Taller de procesamiento de BigData en Spark + R

Manuel Parra (manuelparra@decsai.ugr.es). Soft Computing and Intelligent Information Systems . Distributed Computational Intelligence and Time Series. University of Granada. logos

Biblioteca sparklyr

Este paquete admite la conexión a clústeres con Apache Spark locales y remotos.
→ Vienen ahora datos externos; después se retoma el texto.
/-! ### The internal switch (R362 to R365) -/

/-- The time function's address (R362, R366). -/
def timeMac : BitVec 48 := 0x0180C200000E
/-- 01-80-C2-00-00-00 to 01-80-C2-00-00-0F. -/
def reservedMac (m : BitVec 48) : Bool := m >>> 4 == 0x0180C200000
/-- A group address. -/
def groupMac (m : BitVec 48) : Bool := m.getLsbD 40

def vlanOf (vid : BitVec 12) (s : State) : Option VlanEntry := s.net.vlans.toList.find? fun v => v.valid && v.vid == vid

/-- Learn the source of a frame (R362): a pair that is known moves, a new one needs one of the 512 entries that have not aged
out. -/
def learnMac (mac : BitVec 48) (vid : BitVec 12) (port : Fin 3) (s : State) : State :=
  let same (e : FdbEntry) : Bool := (e.mac == mac && e.vlan == vid) || decide (e.at_ + 300 * Config.sec ≤ now s)
  let rest := s.net.fdb.filter (!same ·)
  if groupMac mac || 512 ≤ rest.length then s else modNet (fun x => { x with fdb := rest ++ [⟨mac, vid, port, now s⟩] }) s

/-- The learned port of an address that has not aged out. -/
def lookupMac (mac : BitVec 48) (vid : BitVec 12) (s : State) : Option (Fin 3) :=
  (s.net.fdb.find? fun e => e.mac == mac && e.vlan == vid && decide (now s < e.at_ + 300 * Config.sec)).map (·.port)

/-- The ports a frame leaves through, of the members of its VLAN: the port of its destination, else every one but the port of
arrival. The endpoint's own address is the endpoint's. -/
def egressPorts (dst : BitVec 48) (vid : BitVec 12) (from_ : Fin 3) (members : BitVec 3) (s : State) : List (Fin 3) :=
  let known := if dst == Config.endpointMac then some 2 else if groupMac dst then none else lookupMac dst vid s
  ([0, 1, 2] : List (Fin 3)).filter fun p => p ≠ from_ && members.getLsbD p.val && known.all (· = p)

/-- A frame comes to the endpoint (R365). -/
def toEndpoint (p : Fin 2) (f : EthFrame) (pcp : BitVec 3) (s : State) : State :=
  if f.etherType == 0x88B5 && f.dst == Config.endpointMac then
    ethCommandFrame ⟨p, f.src, f.tag.elim 0 (·.2), pcp⟩ f.payload s
  else endpointDrop p s

/-- The tag a frame has at an egress port (R364). -/
def egressTag (p : Fin 3) (vid : BitVec 12) (pcp : BitVec 3) (v : VlanEntry) : Option (BitVec 3 × BitVec 12) :=
  if v.untag.getLsbD p.val then none else some (pcp, vid)
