-- ==== Sys2Proof/Machine/Settle.lean ====
section
/-! DEFINITION. What every command of the table shares: the observation fields start empty, the command acts, and what its
effect sets going within the same core cycle follows (log entry 1). -/

namespace Sys2Proof.Machine

/-- The observation fields hold what one command shows to the outside. -/
def begin_ (s : State) : State :=
  { s with cmd := { s.cmd with lastOut := [] }, net := { s.net with swOut := [], canOut := [], linOut := [], wakeOut := [] }
           trl := { s.trl with out := [] } }

/-- Frames buffered while D00 was down are parsed in arrival order once it is on (R141). -/
def drainFrames (s : State) : State :=
  if s.dom.frames.isEmpty || !domOn 0 s || !ready s || s.cmd.restart.isSome then s
  else
    s.dom.frames.foldl (fun s f => takeFrame ⟨f.port, f.mac, f.vlan, f.pcp⟩ f.payload s)
      { s with dom := { s.dom with frames := [] } }

/-- Held events are raised when D00 is on and ready is reached, in ascending event number, each with the zone time of its first
occurrence (R596). -/
def releaseHeld (s : State) : State :=
  if s.ev.held.isEmpty || !domOn 0 s || !ready s then s
  else
    let ev := s.ev.held.foldl (fun ev h => judge h.1 (s.boot.member.setWidth 4) h.2 (now s) ev) { s.ev with held := [] }
    { s with ev := ev }

/-- The rest of the core cycle: fired reflex packets are admitted, work that waited for a domain goes on, and the records of the
cycle go through the arbiter (R348, R384, R482, R596). -/
def conclude (s : State) : State :=
  arbiter 20 (leadHold (sendReplies (releaseHeld (drainFrames (keyPump (accPump (drainAuthRx (admitFired s))))))))

/-- A command acts by `f`. No command ends in a fault: the spec answers every error within the state. -/
def run (f : State → State) (s : State) : Host.Outcome State Fault Refusal := .next (conclude (f (begin_ s)))

/-- A packet row: the packet, with the row's opcode, reaches execution. -/
def runPacket (spec : OpSpec) (op : Half) (p : Packet) (s : State) : Host.Outcome State Fault Refusal :=
  run (runRow spec op p) s

end Sys2Proof.Machine
end

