-- ==== Sys2Proof/Machine/Dispatch.lean ====
section
/-! DEFINITION. The meaning of each command: one arm per row of the operation table. -/

namespace Sys2Proof.Machine
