-- ==== Sys2Proof/Machine/Step.lean ====
section
/-! DEFINITION. One step of the block: the command at the front of the queue, or a tick while none waits. -/

namespace Sys2Proof.Machine

/-- A step. -/
def step (s : State) : Host.Outcome State Fault Refusal :=
  match s.pending with
  | [] => .next (tick s)
  | c :: rest => exec c { s with pending := rest }

/-- The command a word spells, put at the front of the queue. -/
def State.withFetchWord (s : State) (nbits w : Nat) : State :=
  match decodeTableWord nbits w with
  | some c => { s with pending := c :: s.pending }
  | none => s

end Sys2Proof.Machine
end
Proporciona un backend compatible con "dplyr" y proporciona una interfaz para los algoritmos de aprendizaje de máquina incorporados en Spark.

Permite

  • Conectar a Spark desde R. El paquete sparklyr proporciona un backend dplyr .
  • Filtrar y agrupar los datasets de Spark para el análisis y visualización.
  • Utilizar la biblioteca de aprendizaje distribuida de Sparks de R.
  • Crear extensiones que llamen a la API Spark completa y proporcione interfaces con los paquetes Spark.
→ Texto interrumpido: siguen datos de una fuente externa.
/-- REGION_CONFIG (R244, R259), PRUNE_CLASS_SET (R256) and MODULE_BUDGET (R258). -/
def Obligations.RegionPackets : Prop :=
  ∀ (p : Packet) (s : State),
    let b := p.payload
    (∀ r : Fin 7, b.length = 12 → opRegionConfig.resOk b = true → byteAt b 0 = BitVec.ofNat 8 (2 ^ r.val) → AtHead 0x0400 (.region r) [] p s →
      let w := numAt b 2 2
      let c1 := merge s.regs[r].cfg1 (wordAt b 4) (maskOf w [(0, 23, 9), (1, 14, 9), (2, 5, 9), (3, 2, 3)])
      let c2 := merge s.regs[r].cfg2 (wordAt b 8) (maskOf w [(4, 24, 8), (5, 16, 8), (6, 8, 8), (7, 4, 4)])
      (regionOk w c1 c2 = true → Answers (.regionConfig p) 0x0400 p s fun a t => a = ⟨0, 0, be 2 1 ++ [0]⟩
        ∧ t.regs = s.regs.set r { s.regs[r] with cfg1 := c1, cfg2 := c2 } ∧ t.kept = { s.kept with regs := t.regs })
      ∧ (regionOk w c1 c2 = false → Answers (.regionConfig p) 0x0400 p s fun a t => a = ⟨0x0440, 0, be 2 1 ++ [0x30]⟩ ∧ Entered (begin_ s) t))
    ∧ (∀ i : Fin 120, b.length = 20 → opPruneClassSet.resOk b = true → numAt b 0 15 = 2 ^ i.val → governed i s = true →
      AtHead 0x0401 (idxUnit i) (unitDomain (idxUnit i)).toList p s → Answers (.pruneClassSet p) 0x0401 p s fun a t =>
        a = ⟨0, 0, be 2 1 ++ [0]⟩ ∧ t.prune[i].cls = BitVec.ofNat 2 (byteAt b 15).toNat
          ∧ (∀ k : Fin 120, k ≠ i → t.prune[k].cls = s.prune[k].cls) ∧ (∀ q : Fin 7, q ≠ idxRegion i → t.regs[q] = s.regs[q])
          ∧ (∀ k : Fin 120, k ∉ regionUnits (idxRegion i) → t.prune[k] = s.prune[k])
          ∧ t.kept = { s.kept with prune := t.prune, regs := t.regs, outs := t.outs, brs := t.brs, legs := t.legs, vls := t.vls, vhs := t.vhs })
    ∧ (∀ n : Fin 96, b.length = 20 → opPruneClassSet.resOk b = true → numAt b 0 15 = 2 ^ n.val → isSecondary n s = true →
      AtHead 0x0401 (.out n) [outDomain n] p s → Answers (.pruneClassSet p) 0x0401 p s fun a t =>
        a = ⟨0x0240, 0, be 2 1 ++ [0x13]⟩ ∧ Entered (begin_ s) t)
    ∧ (b.length = 4 → zeroAt [1, 2, 3] b = true → AtHead 0x0402 .chip [] p s →
      (20 ≤ (byteAt b 0).toNat → (byteAt b 0).toNat ≤ 120 → Answers (.moduleBudget p) 0x0402 p s fun a t => a = .ok
        ∧ Acted s (fun u => { u with modb := { s.modb with pmax := (byteAt b 0).toNat } }) t)
      ∧ (((byteAt b 0).toNat < 20 ∨ 120 < (byteAt b 0).toNat) → Answers (.moduleBudget p) 0x0402 p s fun a t =>
          a = .err 0x0440 ∧ Entered (begin_ s) t))

/-- SUPPLY_LEVEL_SET and SUPPLY_LEVEL_CLEAR (R243), UNDERVOLTAGE_OFF and UNDERVOLTAGE_RESTORE (R245), RESTORE_RELEASE (R255, R257), THERMAL_ROUND (R246 to R249), THERMAL_LEVEL_CLEAR (R249), DISSIPATION_ESTIMATE (R251), BUDGET_STEP (R252) and MODULE_BUDGET_STEP (R253); averages and regions 5 and 6 follow log entry 17. -/
def Obligations.SupplyAndHeatRows : Prop :=
  (∀ (r : Fin 7) (s : State),
    let reading (mV : Nat) (t : State) : Prop := t = setVs r mV (begin_ s)
    let frame (t : State) : Prop := (∀ q : Fin 7, q ≠ r → t.regs[q] = s.regs[q])
      ∧ t.kept = { s.kept with prune := t.prune, regs := t.regs, outs := t.outs, brs := t.brs, legs := t.legs, vls := t.vls, vhs := t.vhs }
    (∀ (l : Fin 3) (mV us : Nat),
      (mV < pruneMV s.regs[r].cfg1 l → pruneFilter s.regs[r].cfg1 ≤ us * 1000 → Effects (.supplyLevelSet r l ⟨mV, us⟩) s fun t => frame t
        ∧ t.regs[r].vs = mV ∧ t.regs[r].level = s.regs[r].level ||| BitVec.ofNat 3 (2 ^ (l.val + 1) - 1))
      ∧ (pruneMV s.regs[r].cfg1 l ≤ mV ∨ us * 1000 < pruneFilter s.regs[r].cfg1 → Effects (.supplyLevelSet r l ⟨mV, us⟩) s (reading mV))
      ∧ (pruneMV s.regs[r].cfg1 l + 500 ≤ mV → 10000 ≤ us → Effects (.supplyLevelClear r l ⟨mV, us⟩) s fun t => frame t
        ∧ t.regs[r].vs = mV ∧ t.regs[r].level = s.regs[r].level &&& ~~~ BitVec.ofNat 3 (2 ^ l.val))
      ∧ (mV < pruneMV s.regs[r].cfg1 l + 500 ∨ us < 10000 → Effects (.supplyLevelClear r l ⟨mV, us⟩) s (reading mV)))
    ∧ (∀ mV us : Nat,
      (mV < 3500 → s.regs[r].uv = false → Effects (.undervoltageOff r mV) s fun t => t.regs[r].vs = mV ∧ t.regs[r].uv = true
        ∧ t.regs[r].uvAt = s.clk.now ∧ t.regs[r].uvLow = mV ∧ frame t
        ∧ (∀ i ∈ regionUnits r, governed i s = true → idxUvOff i t = true)
        ∧ ∀ n : Fin 96, outRegion n = r → isSecondary n s = false → gateOn t.outs[n] = false)
      ∧ (mV < 3500 → s.regs[r].uv = true → Effects (.undervoltageOff r mV) s fun t =>
          t = modReg r (fun x => { x with uvLow := min x.uvLow mV }) (setVs r mV (begin_ s)))
      ∧ (3500 ≤ mV → Effects (.undervoltageOff r mV) s (reading mV))
      ∧ (4000 ≤ mV → s.regs[r].uv = true → 10000 ≤ us →
        Effects (.undervoltageRestore r ⟨mV, us⟩) s fun t => t.regs[r].uv = false ∧ t.regs[r].vs = mV ∧ t.regs[r].lowAt = none ∧ frame t
          ∧ ∀ i ∈ regionUnits r, governed i s = true → idxUvOff i s = true → s.prune[i].pruned = false → i ∈ t.regs[r].restore)
      ∧ ((mV < 4000 ∨ s.regs[r].uv = false ∨ us < 10000) → Effects (.undervoltageRestore r ⟨mV, us⟩) s (reading mV)))
    ∧ (∀ i, nextRestore r s = some i →
      let due := s.regs[r].releaseAt.all (fun t => decide (t + 100000 ≤ s.clk.now))
      (regionOn r s = true → s.regs[r].uv = false → due = true → Effects (.restoreRelease r) s fun t => i ∉ t.regs[r].restore
        ∧ t.regs[r].restore = s.regs[r].restore.filter (· ≠ i) ∧ t.regs[r].releaseAt = some s.clk.now ∧ t.prune[i].pruned = false
        ∧ (∀ k : Fin 120, k ≠ i → t.prune[k] = s.prune[k]) ∧ idxUvOff i t = false ∧ frame t)
      ∧ ((regionOn r s = false ∨ s.regs[r].uv = true ∨ due = false) → Effects (.restoreRelease r) s fun t => t = begin_ s))
    ∧ (nextRestore r s = none → Effects (.restoreRelease r) s fun t => t = begin_ s))
  ∧ (∀ (r : Fin 7) (s : State),
    let x := s.regs[r]
    let frame (t : State) : Prop := (∀ q : Fin 7, q ≠ r → t.regs[q] = s.regs[q])
      ∧ t.kept = { s.kept with prune := t.prune, regs := t.regs, outs := t.outs, brs := t.brs, legs := t.legs, vls := t.vls, vhs := t.vhs }
    (∀ temps : List Int,
      (regionOn r s = true → Effects (.thermalRound r temps) s fun t => t.regs[r].temps = temps ∧ t.regs[r].hotValid = true
        ∧ (t.regs[r].hot, t.regs[r].hotIdx) = hotSpot r temps t.regs[r].invalid (thermLimit x)
        ∧ t.regs[r].therm = x.therm ||| thermLevels t.regs[r].hot (thermLimit x) ∧ x.invalid <+: t.regs[r].invalid
        ∧ frame t)
      ∧ (regionOn r s = false → Effects (.thermalRound r temps) s fun t => t = begin_ s))
    ∧ (∀ l : Fin 3,
      (∀ t0, x.coolAt[l] = some t0 → regionOn r s = true → x.therm.getLsbD l.val = true → t0 + 1000000000 ≤ s.clk.now →
        Effects (.thermalLevelClear r l) s fun t => t.regs[r].therm = x.therm &&& ~~~ BitVec.ofNat 3 (2 ^ l.val) ∧ frame t)
      ∧ (regionOn r s = false ∨ x.coolAt[l].any (fun t0 => decide (t0 + 1000000000 ≤ s.clk.now)) = false ∨ x.therm.getLsbD l.val = false →
        Effects (.thermalLevelClear r l) s fun t => t = begin_ s))
    ∧ Effects (.dissipationEstimate r) s (fun t => t = if regionOn r s
        then { begin_ s with regs := s.regs.set r { x with samples := addSample (estimate r s).1 (estimate r s).2 x.samples } } else begin_ s)
    ∧ (r.val < 5 →
      let over_ := decide (pmaxMW x < powerAvg x) || decide (imaxMA x < currentAvg x)
      let low := decide (10 * powerAvg x < 8 * pmaxMW x) && decide (10 * currentAvg x < 8 * imaxMA x)
      Effects (.budgetStep r) s fun t => (t.regs[r].budget, t.regs[r].budgetAt, t.regs[r].budgetLow)
          = budgetRule over_ low x.budget x.budgetAt x.budgetLow s.clk.now ∧ frame t)
    ∧ (5 ≤ r.val → Effects (.budgetStep r) s fun t => t = begin_ s)
    ∧ ∀ own : Nat,
      let p := ((List.range 5).map fun r => powerAvg s.regs[(Fin.ofNat 7 r : Fin 7)]).sum + own
      let b := budgetRule (decide (s.modb.pmax * 250 < p)) (decide (10 * p < 8 * (s.modb.pmax * 250))) s.modb.stage s.modb.at_ s.modb.lowAt s.clk.now
      Effects (.moduleBudgetStep own) s fun t =>
        t.kept = { s.kept with modb := t.modb, prune := t.prune, regs := t.regs, outs := t.outs, brs := t.brs, legs := t.legs, vls := t.vls, vhs := t.vhs }
        ∧ t.modb = { s.modb with own := own, pavg := p, stage := b.1, at_ := b.2.1, lowAt := b.2.2 })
Además junto con la interfaz dplyr de sparklyr, puede crear y afinar fácilmente los flujos de trabajo de ML en Spark, orquestados dentro de R.

Sparklyr proporciona tres familias de funciones que puede utilizar con el aprendizaje de máquina Spark:

  • Algoritmos de aprendizaje automático para el análisis de datos (funciones ml_*)
  • Transformadores de características para manipular características individuales (funciones ft_*)
  • Funciones para manipular Spark DataFrames (funciones sdf_*)

Disponible:

https://github.com/rstudio/sparklyr

logos

El paquete sparklyr proporciona una interfaz dplyr a Spark DataFrames, así como una interfaz R para los méodos de ML de Spark.
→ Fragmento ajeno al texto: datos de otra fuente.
/-! ### modPrune -/

@[simp] theorem modPrune_pending (i : Fin 120) (f : PruneSt → PruneSt) (s : State) : (modPrune i f s).pending = s.pending := rfl
@[simp] theorem modPrune_clk (i : Fin 120) (f : PruneSt → PruneSt) (s : State) : (modPrune i f s).clk = s.clk := rfl
@[simp] theorem modPrune_zone (i : Fin 120) (f : PruneSt → PruneSt) (s : State) : (modPrune i f s).zone = s.zone := rfl
@[simp] theorem modPrune_ev (i : Fin 120) (f : PruneSt → PruneSt) (s : State) : (modPrune i f s).ev = s.ev := rfl
@[simp] theorem modPrune_cmd (i : Fin 120) (f : PruneSt → PruneSt) (s : State) : (modPrune i f s).cmd = s.cmd := rfl
@[simp] theorem modPrune_hosts (i : Fin 120) (f : PruneSt → PruneSt) (s : State) : (modPrune i f s).hosts = s.hosts := rfl
@[simp] theorem modPrune_boot (i : Fin 120) (f : PruneSt → PruneSt) (s : State) : (modPrune i f s).boot = s.boot := rfl
@[simp] theorem modPrune_plan (i : Fin 120) (f : PruneSt → PruneSt) (s : State) : (modPrune i f s).plan = s.plan := rfl
@[simp] theorem modPrune_dom (i : Fin 120) (f : PruneSt → PruneSt) (s : State) : (modPrune i f s).dom = s.dom := rfl
@[simp] theorem modPrune_rfx (i : Fin 120) (f : PruneSt → PruneSt) (s : State) : (modPrune i f s).rfx = s.rfx := rfl
@[simp] theorem modPrune_alm (i : Fin 120) (f : PruneSt → PruneSt) (s : State) : (modPrune i f s).alm = s.alm := rfl
@[simp] theorem modPrune_flt (i : Fin 120) (f : PruneSt → PruneSt) (s : State) : (modPrune i f s).flt = s.flt := rfl
@[simp] theorem modPrune_ks (i : Fin 120) (f : PruneSt → PruneSt) (s : State) : (modPrune i f s).ks = s.ks := rfl
@[simp] theorem modPrune_nv (i : Fin 120) (f : PruneSt → PruneSt) (s : State) : (modPrune i f s).nv = s.nv := rfl
@[simp] theorem modPrune_outs (i : Fin 120) (f : PruneSt → PruneSt) (s : State) : (modPrune i f s).outs = s.outs := rfl
@[simp] theorem modPrune_regs (i : Fin 120) (f : PruneSt → PruneSt) (s : State) : (modPrune i f s).regs = s.regs := rfl
@[simp] theorem modPrune_prune (i : Fin 120) (f : PruneSt → PruneSt) (s : State) : (modPrune i f s).prune = s.prune.set i (f s.prune[i]) := rfl
@[simp] theorem modPrune_modb (i : Fin 120) (f : PruneSt → PruneSt) (s : State) : (modPrune i f s).modb = s.modb := rfl
@[simp] theorem modPrune_brs (i : Fin 120) (f : PruneSt → PruneSt) (s : State) : (modPrune i f s).brs = s.brs := rfl
@[simp] theorem modPrune_legs (i : Fin 120) (f : PruneSt → PruneSt) (s : State) : (modPrune i f s).legs = s.legs := rfl
@[simp] theorem modPrune_vls (i : Fin 120) (f : PruneSt → PruneSt) (s : State) : (modPrune i f s).vls = s.vls := rfl
@[simp] theorem modPrune_vhs (i : Fin 120) (f : PruneSt → PruneSt) (s : State) : (modPrune i f s).vhs = s.vhs := rfl
@[simp] theorem modPrune_io (i : Fin 120) (f : PruneSt → PruneSt) (s : State) : (modPrune i f s).io = s.io := rfl
@[simp] theorem modPrune_net (i : Fin 120) (f : PruneSt → PruneSt) (s : State) : (modPrune i f s).net = s.net := rfl
@[simp] theorem modPrune_acc (i : Fin 120) (f : PruneSt → PruneSt) (s : State) : (modPrune i f s).acc = s.acc := rfl
@[simp] theorem modPrune_trl (i : Fin 120) (f : PruneSt → PruneSt) (s : State) : (modPrune i f s).trl = s.trl := rfl
@[simp] theorem modPrune_adc (i : Fin 120) (f : PruneSt → PruneSt) (s : State) : (modPrune i f s).adc = s.adc := rfl
@[simp] theorem modPrune_seqs (i : Fin 120) (f : PruneSt → PruneSt) (s : State) : (modPrune i f s).seqs = s.seqs := rfl

/-! ### A command begins -/

@[simp] theorem begin_pending (s : State) : (begin_ s).pending = s.pending := rfl
@[simp] theorem begin_clk (s : State) : (begin_ s).clk = s.clk := rfl
@[simp] theorem begin_zone (s : State) : (begin_ s).zone = s.zone := rfl
@[simp] theorem begin_ev (s : State) : (begin_ s).ev = s.ev := rfl
@[simp] theorem begin_hosts (s : State) : (begin_ s).hosts = s.hosts := rfl
@[simp] theorem begin_boot (s : State) : (begin_ s).boot = s.boot := rfl
@[simp] theorem begin_plan (s : State) : (begin_ s).plan = s.plan := rfl
@[simp] theorem begin_dom (s : State) : (begin_ s).dom = s.dom := rfl
@[simp] theorem begin_rfx (s : State) : (begin_ s).rfx = s.rfx := rfl
@[simp] theorem begin_alm (s : State) : (begin_ s).alm = s.alm := rfl
@[simp] theorem begin_flt (s : State) : (begin_ s).flt = s.flt := rfl
@[simp] theorem begin_ks (s : State) : (begin_ s).ks = s.ks := rfl
@[simp] theorem begin_nv (s : State) : (begin_ s).nv = s.nv := rfl
@[simp] theorem begin_outs (s : State) : (begin_ s).outs = s.outs := rfl
@[simp] theorem begin_regs (s : State) : (begin_ s).regs = s.regs := rfl
@[simp] theorem begin_prune (s : State) : (begin_ s).prune = s.prune := rfl
@[simp] theorem begin_modb (s : State) : (begin_ s).modb = s.modb := rfl
@[simp] theorem begin_brs (s : State) : (begin_ s).brs = s.brs := rfl
@[simp] theorem begin_legs (s : State) : (begin_ s).legs = s.legs := rfl
@[simp] theorem begin_vls (s : State) : (begin_ s).vls = s.vls := rfl
@[simp] theorem begin_vhs (s : State) : (begin_ s).vhs = s.vhs := rfl
@[simp] theorem begin_io (s : State) : (begin_ s).io = s.io := rfl
@[simp] theorem begin_acc (s : State) : (begin_ s).acc = s.acc := rfl
@[simp] theorem begin_adc (s : State) : (begin_ s).adc = s.adc := rfl
@[simp] theorem begin_seqs (s : State) : (begin_ s).seqs = s.seqs := rfl
@[simp] theorem begin_cmd (s : State) : (begin_ s).cmd = { s.cmd with lastOut := [] } := rfl
@[simp] theorem begin_net (s : State) : (begin_ s).net = { s.net with swOut := [], canOut := [], linOut := [], wakeOut := [] } := rfl
@[simp] theorem begin_trl (s : State) : (begin_ s).trl = { s.trl with out := [] } := rfl
@[simp] theorem begin_kept (s : State) : (begin_ s).kept = s.kept := rfl

/-! ### modSeq -/

@[simp] theorem modSeq_pending (b : Fin 25) (f : AdcSeq → AdcSeq) (s : State) : (modSeq b f s).pending = s.pending := rfl
@[simp] theorem modSeq_clk (b : Fin 25) (f : AdcSeq → AdcSeq) (s : State) : (modSeq b f s).clk = s.clk := rfl
@[simp] theorem modSeq_zone (b : Fin 25) (f : AdcSeq → AdcSeq) (s : State) : (modSeq b f s).zone = s.zone := rfl
@[simp] theorem modSeq_ev (b : Fin 25) (f : AdcSeq → AdcSeq) (s : State) : (modSeq b f s).ev = s.ev := rfl
@[simp] theorem modSeq_cmd (b : Fin 25) (f : AdcSeq → AdcSeq) (s : State) : (modSeq b f s).cmd = s.cmd := rfl
@[simp] theorem modSeq_hosts (b : Fin 25) (f : AdcSeq → AdcSeq) (s : State) : (modSeq b f s).hosts = s.hosts := rfl
@[simp] theorem modSeq_boot (b : Fin 25) (f : AdcSeq → AdcSeq) (s : State) : (modSeq b f s).boot = s.boot := rfl
@[simp] theorem modSeq_plan (b : Fin 25) (f : AdcSeq → AdcSeq) (s : State) : (modSeq b f s).plan = s.plan := rfl
@[simp] theorem modSeq_dom (b : Fin 25) (f : AdcSeq → AdcSeq) (s : State) : (modSeq b f s).dom = s.dom := rfl
@[simp] theorem modSeq_rfx (b : Fin 25) (f : AdcSeq → AdcSeq) (s : State) : (modSeq b f s).rfx = s.rfx := rfl
@[simp] theorem modSeq_alm (b : Fin 25) (f : AdcSeq → AdcSeq) (s : State) : (modSeq b f s).alm = s.alm := rfl
@[simp] theorem modSeq_flt (b : Fin 25) (f : AdcSeq → AdcSeq) (s : State) : (modSeq b f s).flt = s.flt := rfl
@[simp] theorem modSeq_ks (b : Fin 25) (f : AdcSeq → AdcSeq) (s : State) : (modSeq b f s).ks = s.ks := rfl
@[simp] theorem modSeq_nv (b : Fin 25) (f : AdcSeq → AdcSeq) (s : State) : (modSeq b f s).nv = s.nv := rfl
@[simp] theorem modSeq_outs (b : Fin 25) (f : AdcSeq → AdcSeq) (s : State) : (modSeq b f s).outs = s.outs := rfl
@[simp] theorem modSeq_regs (b : Fin 25) (f : AdcSeq → AdcSeq) (s : State) : (modSeq b f s).regs = s.regs := rfl
@[simp] theorem modSeq_prune (b : Fin 25) (f : AdcSeq → AdcSeq) (s : State) : (modSeq b f s).prune = s.prune := rfl
@[simp] theorem modSeq_modb (b : Fin 25) (f : AdcSeq → AdcSeq) (s : State) : (modSeq b f s).modb = s.modb := rfl
@[simp] theorem modSeq_brs (b : Fin 25) (f : AdcSeq → AdcSeq) (s : State) : (modSeq b f s).brs = s.brs := rfl
@[simp] theorem modSeq_legs (b : Fin 25) (f : AdcSeq → AdcSeq) (s : State) : (modSeq b f s).legs = s.legs := rfl
@[simp] theorem modSeq_vls (b : Fin 25) (f : AdcSeq → AdcSeq) (s : State) : (modSeq b f s).vls = s.vls := rfl
@[simp] theorem modSeq_vhs (b : Fin 25) (f : AdcSeq → AdcSeq) (s : State) : (modSeq b f s).vhs = s.vhs := rfl
@[simp] theorem modSeq_io (b : Fin 25) (f : AdcSeq → AdcSeq) (s : State) : (modSeq b f s).io = s.io := rfl
@[simp] theorem modSeq_net (b : Fin 25) (f : AdcSeq → AdcSeq) (s : State) : (modSeq b f s).net = s.net := rfl
@[simp] theorem modSeq_acc (b : Fin 25) (f : AdcSeq → AdcSeq) (s : State) : (modSeq b f s).acc = s.acc := rfl
@[simp] theorem modSeq_trl (b : Fin 25) (f : AdcSeq → AdcSeq) (s : State) : (modSeq b f s).trl = s.trl := rfl
@[simp] theorem modSeq_adc (b : Fin 25) (f : AdcSeq → AdcSeq) (s : State) : (modSeq b f s).adc = s.adc := rfl
@[simp] theorem modSeq_seqs (b : Fin 25) (f : AdcSeq → AdcSeq) (s : State) : (modSeq b f s).seqs = s.seqs.set b (f s.seqs[b]) := rfl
Spark es un sistema de computación de clusters de uso general, y existen muchas otras interfaces R que podrían ser implementadas (por ejemplo, interfaces con pipelines de ML, interfaces con paquetes de Spark de terceros, etc.).

El flujo de trabajo para el análisis de datos con sparklyr podría estar compuesto de las siguientes etapas:

  • Realizar consultas SQL a través de la interfaz sparklyr dplyr,
  • Utilizar la familia de funciones sdf y ft para generar nuevas columnas o particionar su conjunto de datos,
  • Elegir un algoritmo de aprendizaje automático apropiado de la familia de funciones ml_ * para modelar los datos,
  • Inspeccionar la calidad del ajuste de su modelo y usarlo para hacer predicciones con nuevos datos,
  • Recopilar los resultados para la visualización y análisis posterior en R

Inicialización del entorno con sparklyr

Es necesario reiniciar Spark para poder trabajar con esta sesión de sparklyr
Para ello, ve a la Máquina Virtual para el proceso de Spark, para luego volver a cargarlo

In [ ]:
# Usamos la libreria sparklyr y dplyr.
# Ajustar el nivel de visualización de errores !
options(warn=0)

# Incluimos la bilbioteca de sparklyr
library(sparklyr)
# Usamos la biblioteca para el manejo de los datos.
library(dplyr)

# Abrimos la conexión. Importante indicar la versión de Spark que tenemos instalada. En nuestro caso tenemos la 2.0.1
sc <- spark_connect(master = "local", version = "2.0.1")

Características


La biblioteca sparklyr tiene asociado un paquete que hace de complemento ideal para la manipulación de datos masivos. Este paquete es dplyr un paquete en R para trabajar con datos estructurados dentro y fuera de R. dplyr hace la manipulación de datos muy sencilla para los usuarios de R, además ofrece interfaces consistentes y con un buen rendimiento. La librería tiene las siguientes funcionalidades básicas:

  • Seleccion, filtrado y agregación.
  • Funciones para muestreo.
  • Funciones de JOIN para Dataframes.
  • Funciones Collect para transformar datos de Spark a R (importante!). ...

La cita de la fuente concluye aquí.